Marriages and children
Lord Cawdor was married firstly on 19 January 1956 to Cathryn Hinde, daughter of Major-General Sir Robert Hinde DSO KBE CB, and his wife Evelyn Muriel Wright. They had five children:

 Lady Emma Clare Campbell (born 15 March 1958); married David Marrian on 29 January 1983, and has three sons.
 Lady Elizabeth Campbell (born 24 September 1959); married William Robert Charles Athill in 1990, and has one daughter and one son. Their daughter, Storm, married Richard Hollingsworth in September 2021.
 Colin Robert Vaughan Campbell, 7th Earl Cawdor (born 30 June 1962); married Lady Isabella Rachel Stanhope, daughter of William Stanhope, 11th Earl of Harrington, on 21 October 1994, and had issue, including Lady Jean Campbell.
 Hon.
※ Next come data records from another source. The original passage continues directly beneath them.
-- ==== Sys2Proof/Laws/State.lean ====
section
/-! SUPPORT. What each update of the state leaves: one lemma per field and update, true by `rfl` or by one case split. -/

namespace Sys2Proof.Machine

/-! ## Register files and tables -/

section tables
variable {α : Type} {k : Nat}

@[simp] theorem rget_rset_same (f : RegFile k α) (i : BitVec k) (v : α) : rget (rset f i v) i = v := by
  simp [rget, rset]

theorem rget_rset (f : RegFile k α) (i j : BitVec k) (v : α) : rget (rset f i v) j = if j = i then v else rget f j := by
  unfold rget rset
  rw [Vector.getElem_set]
  by_cases h : j = i
  · subst h; simp
  · have : i.toNat ≠ j.toNat := fun e => h (BitVec.eq_of_toNat_eq e.symm)
    simp [h, this]

@[simp] theorem rset_rget (f : RegFile k α) (i : BitVec k) : rset f i (rget f i) = f := by
  unfold rset rget
  exact Vector.set_getElem_self _

@[simp] theorem rget_rset_ne (f : RegFile k α) {i j : BitVec k} (h : j ≠ i) (v : α) : rget (rset f i v) j = rget f j := by
  rw [rget_rset, if_neg h]

theorem tget_tput (t : Tab α) (i j : Nat) (v d : α) : tget (tput t i v) j d = if j = i then v else tget t j d := by
  induction t with
  | nil =>
    by_cases h : j = i
    · simp [tput, tget, h]
    · have : i ≠ j := fun e => h e.symm
      simp [tput, tget, h, this]
  | cons e r ih =>
    obtain ⟨n, w⟩ := e
    simp only [tput]
    split
    · by_cases h : j = i
      · simp [tget, h]
      · have : i ≠ j := fun e => h e.symm
        simp [tget, h, this]
    · split
      · subst_vars
        by_cases h : j = n
        · simp [tget, h]
        · have : n ≠ j := fun e => h e.symm
          simp [tget, h, this]
      · rename_i h1 h2
        by_cases h : j = i
        · subst h; simp [tget, ih, h2]
        · simp [tget, ih, h]

@[simp] theorem tget_tput_same (t : Tab α) (i : Nat) (v d : α) : tget (tput t i v) i d = v := by simp [tget_tput]

theorem tget_tput_ne (t : Tab α) {i j : Nat} (h : j ≠ i) (v d : α) : tget (tput t i v) j d = tget t j d := by
  rw [tget_tput, if_neg h]

theorem tput_tput (t : Tab α) (i : Nat) (v w : α) : tput (tput t i v) i w = tput t i w := by
  induction t with
  | nil => simp [tput]
  | cons e r ih =>
    obtain ⟨n, u⟩ := e
    by_cases h : i < n
    · simp [tput, h]
    · by_cases h2 : n = i
      · subst h2; simp [tput]
      · simp [tput, h, h2, ih]

theorem rset_rset (f : RegFile k α) (i : BitVec k) (v w : α) : rset (rset f i v) i w = rset f i w := by
  unfold rset
  exact Vector.set_set ..

end tables

/-! ## Cells and threads -/

variable (s : State) (c c' : Nat) (t t' : BitVec 3)

theorem cellAt_putCell (x : Cell) : cellAt (putCell s c x) c' = if c' = c then x else cellAt s c' := tget_tput _ _ _ _ _
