-- ==== Sys2Proof/Laws/PerInstr.lean ====
section
/-! SUPPORT. What holds of each instruction as syntax, one lemma per constructor. -/

namespace Sys2Proof.Laws

/-- R51: bits 1:0 of the first halfword of an encoding say its length: one halfword where they are 0, two where they are not. -/
def LengthAgrees.Statement (i : Instr) : Prop := ∀ h rest, encode i = h :: rest → (isH16 h = true ↔ rest = [])

/-- A 32-bit word whose low two bits are not 0 is two halfwords, and its first is no H16. -/
theorem w32_length (w : BitVec 32) (hw : w.extractLsb' 0 2 ≠ 0#2) :
    ∀ h rest, w32 w = h :: rest → (isH16 h = true ↔ rest = []) := by
  intro h rest he
  obtain ⟨rfl, rfl⟩ := List.cons.inj he
  have e : (w.extractLsb' 0 16).extractLsb' 0 2 = w.extractLsb' 0 2 := by
    ext i hi; simp
  simp [isH16, e, hw]

/-- The low bits of an append are those of its second part. -/
theorem low_append (n k : Nat) (x : BitVec n) (y : BitVec k) (hk : 2 ≤ k) : (x ++ y).extractLsb' 0 2 = y.extractLsb' 0 2 := by
  ext i hi
  have : i < k := by omega
  simp [BitVec.getLsbD_append, this]

/-- A trigger word is two halfwords. -/
theorem trig_length (g : Guard) (m op : BitVec 7) (u : BitVec 4) (s : Src) :
    ∀ h rest, trig g m op u s = h :: rest → (isH16 h = true ↔ rest = []) := by
  refine w32_length _ (fun e => ?_)
  exact absurd ((low_append 29 3 _ 1#3 (by decide)).symm.trans e) (by decide)

/-- An event has no encoding. -/
theorem event_length {i : Instr} (h : encode i = []) : LengthAgrees.Statement i := fun a r e => by rw [h] at e; cases e
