theorem posKept_reelsPut (s : State) (l : Launch) (p : Placement) : PosKept s (reelsPut s l p) :=
  ((diesOnly_writeGroups ..).posKept.trans (posKept_writeReels ..)).trans
    (foldl_related PosKept.refl PosKept.trans (fun s _ => (diesOnly_modDie s _ _).posKept) _ _)

/-- The launch once the die's share is complete. -/
def placedOn (l : Launch) (p : Placement) (groups : Tab (BitVec 384)) : Launch :=
  { l with
    placed := l.placed.map (fun q => if q.die == p.die then { p with groups := groups, todo := [] } else q)
    waiting := l.waiting.filter (· != p.die)
    armed := if descSeedCount l.desc = 0 then l.armed ++ [p.die] else l.armed }

theorem finishPlacement_completes (accepted : (writeGroups p.die l.ctx (groupRecs l.desc) [] s).2.2 = true) (reels : reelsOk s l p.die = true) :
    finishPlacement s l p =
      modLaunch (reelsPut s l p) l.id (fun _ => placedOn l p (writeGroups p.die l.ctx (groupRecs l.desc) [] s).2.1) := by
  have reels' : reelsOk (writeGroups p.die l.ctx (groupRecs l.desc) [] s).1 l p.die = true :=
    ((diesOnly_writeGroups ..).samePlaces.reelsOk l p.die).trans reels
  rw [finishPlacement]
  dsimp only
  rw [accepted, reels']
  rfl

/-! ## The second step, where no take of the context runs (R91, R284) -/

theorem placeNext_share (share : l.placed.find? (fun p => p.die == d) = some p) : placeNext s d l = writeReady s l p := by
  rw [placeNext, share]

/-- The cells still to be written. -/
def leftCells (s : State) (l : Launch) (p : Placement) : List Nat := p.todo.filter (fun c => takesRun s c l.ctx)

theorem filter_ready (s : State) (l : Launch) (p : Placement) :
    p.todo.filter (fun c => !(readyCells s l p).contains c) = leftCells s l p := by
  refine List.filter_congr (fun c hc => ?_)
  simp [readyCells, hc]

theorem writeReady_eq (s : State) (l : Launch) (p : Placement) : writeReady s l p =
    if (readyCells s l p).isEmpty && !p.todo.isEmpty then none
    else some (if (leftCells s l p).isEmpty then finishPlacement ((readyCells s l p).foldl (writeCell l p) s) l { p with todo := leftCells s l p }
      else modLaunch ((readyCells s l p).foldl (writeCell l p) s) l.id (fun l' =>
        { l' with placed := l'.placed.map (fun q => if q.die == p.die then { p with todo := leftCells s l p } else q) })) := by
  rw [writeReady]
  dsimp only
  rw [filter_ready]

/-- A cell is ready, or it is left. -/
theorem readyCells_eq_nil : readyCells s l p = [] ↔ leftCells s l p = p.todo := by
  simp [readyCells, leftCells, List.filter_eq_nil_iff]

theorem leftCells_eq_nil : leftCells s l p = [] ↔ readyCells s l p = p.todo := by
  simp [readyCells, leftCells, List.filter_eq_nil_iff]

theorem writeReady_waits (some_ : p.todo ≠ []) (all : leftCells s l p = p.todo) : writeReady s l p = none := by
  rw [writeReady_eq, readyCells_eq_nil.mpr all]
  exact if_pos (by simpa using some_)

theorem writeReady_part (some_ : leftCells s l p ≠ []) (part : leftCells s l p ≠ p.todo) : writeReady s l p =
    some (modLaunch ((readyCells s l p).foldl (writeCell l p) s) l.id (fun l' =>
      { l' with placed := l'.placed.map (fun q => if q.die == p.die then { p with todo := leftCells s l p } else q) })) := by
  have ready : readyCells s l p ≠ [] := fun none_ => part (readyCells_eq_nil.mp none_)
  rw [writeReady_eq, if_neg (by simp [ready]), if_neg (by simpa using some_)]

theorem writeReady_last (none_ : leftCells s l p = []) : writeReady s l p =
    some (finishPlacement (p.todo.foldl (writeCell l p) s) l { p with todo := [] }) := by
  rw [writeReady_eq, leftCells_eq_nil.mp none_, none_]
  cases p.todo <;> rfl

/-- With no cell left, groups, reels and seeds follow. -/
theorem placeNext_last (share : l.placed.find? (fun p => p.die == d) = some p) (none_ : leftCells s l p = [])
    (accepted : (writeGroups d l.ctx (groupRecs l.desc) [] s).2.2 = true) (reels : reelsOk s l d = true) :
    ∃ s' groups, placeNext s d l = some s' ∧ s'.launches = s.launches.map (fun k => if k.id = l.id then placedOn l p groups else k) ∧
      ∀ c x, posOf s' c x = posOf (p.todo.foldl (writeCell l p) s) c x := by
  have die : p.die = d := by simpa using List.find?_some share
  subst die
  have kept := posOnly_foldl (posOnly_writeCell l p) p.todo s
  have accepted' := (writeGroups_accepts (groupRecs l.desc) [] _ _ kept.dies).trans accepted
  have after := posKept_reelsPut (p.todo.foldl (writeCell l p) s) l { p with todo := [] }
  have completes := finishPlacement_completes (p := { p with todo := [] }) accepted' ((kept.places.reelsOk l p.die).trans reels)
  refine ⟨_, (writeGroups p.die l.ctx (groupRecs l.desc) [] (p.todo.foldl (writeCell l p) s)).2.1,
    (placeNext_share share).trans ((writeReady_last none_).trans (congrArg some completes)), ?_, fun c x => posOf_congr (after.pos c) x⟩
  rw [modLaunch_launches, after.launches, kept.launches]
  rfl

theorem placedOn_eq (die : p.die = d) (groups : Tab (BitVec 384)) : placedOn l p groups = { l with
    placed := l.placed.map (fun q => if q.die = d then { p with groups := groups, todo := [] } else q)
    waiting := l.waiting.filter (· != d)
    armed := if descSeedCount l.desc = 0 then l.armed ++ [d] else l.armed } := by
  simp only [placedOn, die, beq_iff_eq]

end placement
end Sys2Proof.Proofs
end

section

namespace Sys2Proof.Proofs

open Sys2Proof Sys2Proof.Machine Sys2Proof.Claims

/-! ## What a cell holds once the launch is placed (R89, R91, R284) -/

section identity
variable {r : Position} {d : List Byte} {e n k : Nat} {first : Option (Nat × Nat)}

/-- The position's identity registers are those of the stage, and of the cell's place in it. -/
structure Identified (d : List Byte) (e : Nat) (first : Option (Nat × Nat)) (r : Position) : Prop where
  stage : r.stage = some e
  idstage : r.idstage = BitVec.ofNat 64 (2 ^ 63 + e)
  idorg : r.idorg = regs4 (idValues d first).1 0
  idext : r.idext = regs4 (idValues d first).2.1 1
  idslice : r.idslice = BitVec.ofNat 64 (idValues d first).2.2

theorem identified_spec (p : Position) : Identified d e first (identified d e first p) := ⟨rfl, rfl, rfl, rfl, rfl⟩

theorem getD_map_range {f : Nat → Nat} {m j dflt : Nat} : ((List.range m).map f).getD j dflt = if j < m then f j else dflt := by
  split
  · rename_i h
    simp [List.getD, h]
  · rename_i h
    simp [List.getD, Nat.le_of_not_lt h]

theorem getD_replicate_self (m j v : Nat) : (List.replicate m v).getD j v = v := by
  rw [List.getD, List.getElem?_replicate]
  split <;> rfl

theorem originOf_getD (j : Nat) : (idValues d (some (n, k))).1.getD j 0 = originOf d k j := by
  rw [idValues, Option.elim_some, firstStageId_eq]
  dsimp only
  split
  · rename_i beyond
    rw [originOf, if_pos beyond]
    rfl
  · rename_i within
    rw [getD_map_range]
    split
    · rfl
    · rename_i far
      rw [originOf, if_neg within, if_neg far]

theorem extentOf_getD {j : Nat} (hj : j < 4) : (idValues d (some (n, k))).2.1.getD j 1 = extentOf d k j := by
  rw [idValues, Option.elim_some, firstStageId_eq]
  dsimp only
  split
  · rename_i beyond
    rw [extentOf, if_pos beyond]
    interval_cases j <;> rfl
  · rename_i within
    by_cases near : j < descDims d
    · rw [List.getD_append _ _ _ _ (by simpa using near), getD_map_range, if_pos near]
    · rw [List.getD_append_right _ _ _ _ (by simpa using near), getD_replicate_self, extentOf, if_neg within, if_neg near]

theorem laterExtent_getD (j : Nat) : (idValues d none).2.1.getD j 1 = if j < descDims d then descSize d j else 1 := getD_map_range

theorem idSlice_first : BitVec.ofNat 64 (idValues d (some (n, k))).2.2 = sliceWord d n k := by
  rw [idValues, Option.elim_some, firstStageId_eq, sliceWord]

/-! ### The registers at the end of the placement -/

variable {s : State} {c i : Nat} {l : Launch} {p : Placement}

theorem Identified.handled (h : Identified d e first r) (die lid ctx : Nat) (es : List Nat) : Identified d e first (handled die lid ctx es c r) := by
  obtain ⟨stage, idstage, idorg, idext, idslice⟩ := h
  exact ⟨stage, idstage, idorg, idext, idslice⟩

theorem hstore_writeCell {j : Nat} (stage : p.stages[j]? = some e) (here : resident s c l.ctx = true) :
    tget (posOf (writeCell l p s c) c l.ctx).hstore (32 + j) 0 = mkHandle 3 l.ctx (stageEid p.die p.lid e) c := by
  rw [posOf_writeCell here]
  exact hstore_handled stage _

theorem identified_writeCell {lot : List Nat} (stage : p.stages[i]? = some e) (deal : (lotsOf l p)[i]? = some lot) (at_ : lot[k]? = some c)
    (once : (lotsOf l p).flatten.count c = 1) (here : resident s c l.ctx = true) :
    Identified l.desc e (if i = 0 then some (((lotsOf l p).headD []).length, k) else none) (posOf (writeCell l p s c) c l.ctx) := by
  rw [posOf_writeCell here, cellIds_once stage deal at_ once, writeIds_eq, posOf_modPos here]
  exact (identified_spec _).handled ..

/-- The registers' values by stage and place (R89). -/
theorem Identified.values {lot : List Nat} (h : Identified l.desc e (if i = 0 then some (((lotsOf l p).headD []).length, k) else none) r)
    (deal : (lotsOf l p)[i]? = some lot) (j : BitVec 2) :
    rget r.idorg j = BitVec.ofNat 64 (if i = 0 then originOf l.desc k j.toNat else 0) ∧
    rget r.idext j = BitVec.ofNat 64 (if i = 0 then extentOf l.desc k j.toNat
      else if j.toNat < descDims l.desc then descSize l.desc j.toNat else 1) ∧
    r.idslice = (if i = 0 then sliceWord l.desc lot.length k else BitVec.ofNat 64 (descN l.desc * 2 ^ 32)) := by
  rw [h.idorg, h.idext, h.idslice, rget_regs4, rget_regs4]
  by_cases first : i = 0
  · subst first
    have head : (lotsOf l p).headD [] = lot := by rw [List.headD_eq_head?_getD, List.head?_eq_getElem?, deal, Option.getD_some]
    rw [if_pos rfl, if_pos rfl, if_pos rfl, if_pos rfl, originOf_getD, extentOf_getD j.isLt, idSlice_first, head]
    exact ⟨rfl, rfl, rfl⟩
  · rw [if_neg first, if_neg first, if_neg first, if_neg first, laterExtent_getD]
    exact ⟨rfl, rfl, rfl⟩

end identity

/-- Settles O53: each outcome of the launch unit's event is a lemma on `placeNext`; a refusal ends in `endState`, since its record's turn has come;
and what is written at a cell is found there at the end, since nothing that follows touches positions. -/
theorem launchIsPlaced : Obligations.LaunchIsPlaced := by
  unfold Obligations.LaunchIsPlaced
  refine ⟨fun s d ctx killed => (exec_launchPlacement ..).trans (event_none (launchPlacement_killed killed)), fun s d ctx l found alive => ?_⟩
  have next : NextLaunch s d ctx l := ⟨found, alive⟩
  have same := next.ctx_eq
  subst same
  refine ⟨fun share claim bad can => ?_, fun share claim ok bad bad' can => ?_, fun share claim ok good never can => ?_,
    fun share ok good possible busy settled => ?_, fun share ok good possible free => ?_, fun p share => ⟨fun some_ all settled => ?_,
    fun some_ part => ?_, fun none_ accepted reels => ?_⟩⟩
  · exact exec_placed next ((placeNext_invalid share bad).trans (congrArg some (refuseLaunch_ends 1 claim can)))
  · exact exec_placed next ((placeNext_badReel share ok bad).trans (congrArg some (refuseLaunch_ends 4 claim can)))
  · exact exec_placed next ((placeNext_never share ok good never).trans (congrArg some (refuseLaunch_ends 3 claim can)))
  · exact exec_waits next (placeNext_busy share ok good possible busy) settled
  · refine ⟨allot s l d, exec_placed next (placeNext_free share ok good possible free), allot_mem .., allot_launches .., fun i e hi at_ => ?_⟩
    rw [stageAt_allot, stageAt_stagesPut hi at_]
  · exact exec_waits next ((placeNext_share share).trans (writeReady_waits some_ all)) settled
  · have die : p.die = d := by simpa using List.find?_some share
    have kept := posOnly_foldl (posOnly_writeCell l p) (readyCells s l p) s
    refine ⟨_, exec_placed next ((placeNext_share share).trans (writeReady_part some_ part)), kept.mem, ?_⟩
    rw [modLaunch_launches, kept.launches, die]
    simp only [beq_iff_eq]
    rfl
  · obtain ⟨s', groups, placed, launches, positions⟩ := placeNext_last share none_ accepted reels
    have die : p.die = d := by simpa using List.find?_some share
    subst die
    refine ⟨s', groups, exec_placed next placed, launches.trans ?_, fun c mem here => ?_⟩
    · simp only [placedOn_eq rfl]
    · dsimp only
      rw [positions]
      refine ⟨fun j e stage => ?_, fun i e k lot stage deal at_ once => ?_⟩
      · exact posOf_foldl_writeCell (Q := fun r => tget r.hstore (32 + j) 0 = _) (fun _ => hstore_writeCell stage) mem here
      · have ids := posOf_foldl_writeCell (fun _ => identified_writeCell stage deal at_ once) mem here
        exact ⟨ids.stage, ids.idstage, ids.values deal⟩

end Sys2Proof.Proofs
end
Frederick William Campbell (born 29 July 1965); married Katherine J. M. Barrett on 7 December 1996, and has one daughter and one son, Imogen Grace Campbell (born 23 September 1999) and Jasper Hugh Campbell (born 26 September 2000).
 Lady Laura Jane Campbell (born 26 December 1966); married Adam Hall in 2000, divorced in 2013.

Cawdor and Cathryn Hinde were divorced in 1979 and he was married secondly to Angelica Countess Lazansky von Bukowa on 28 December 1979. She is an advocate for organic gardening and farming.  There were no children of the second marriage.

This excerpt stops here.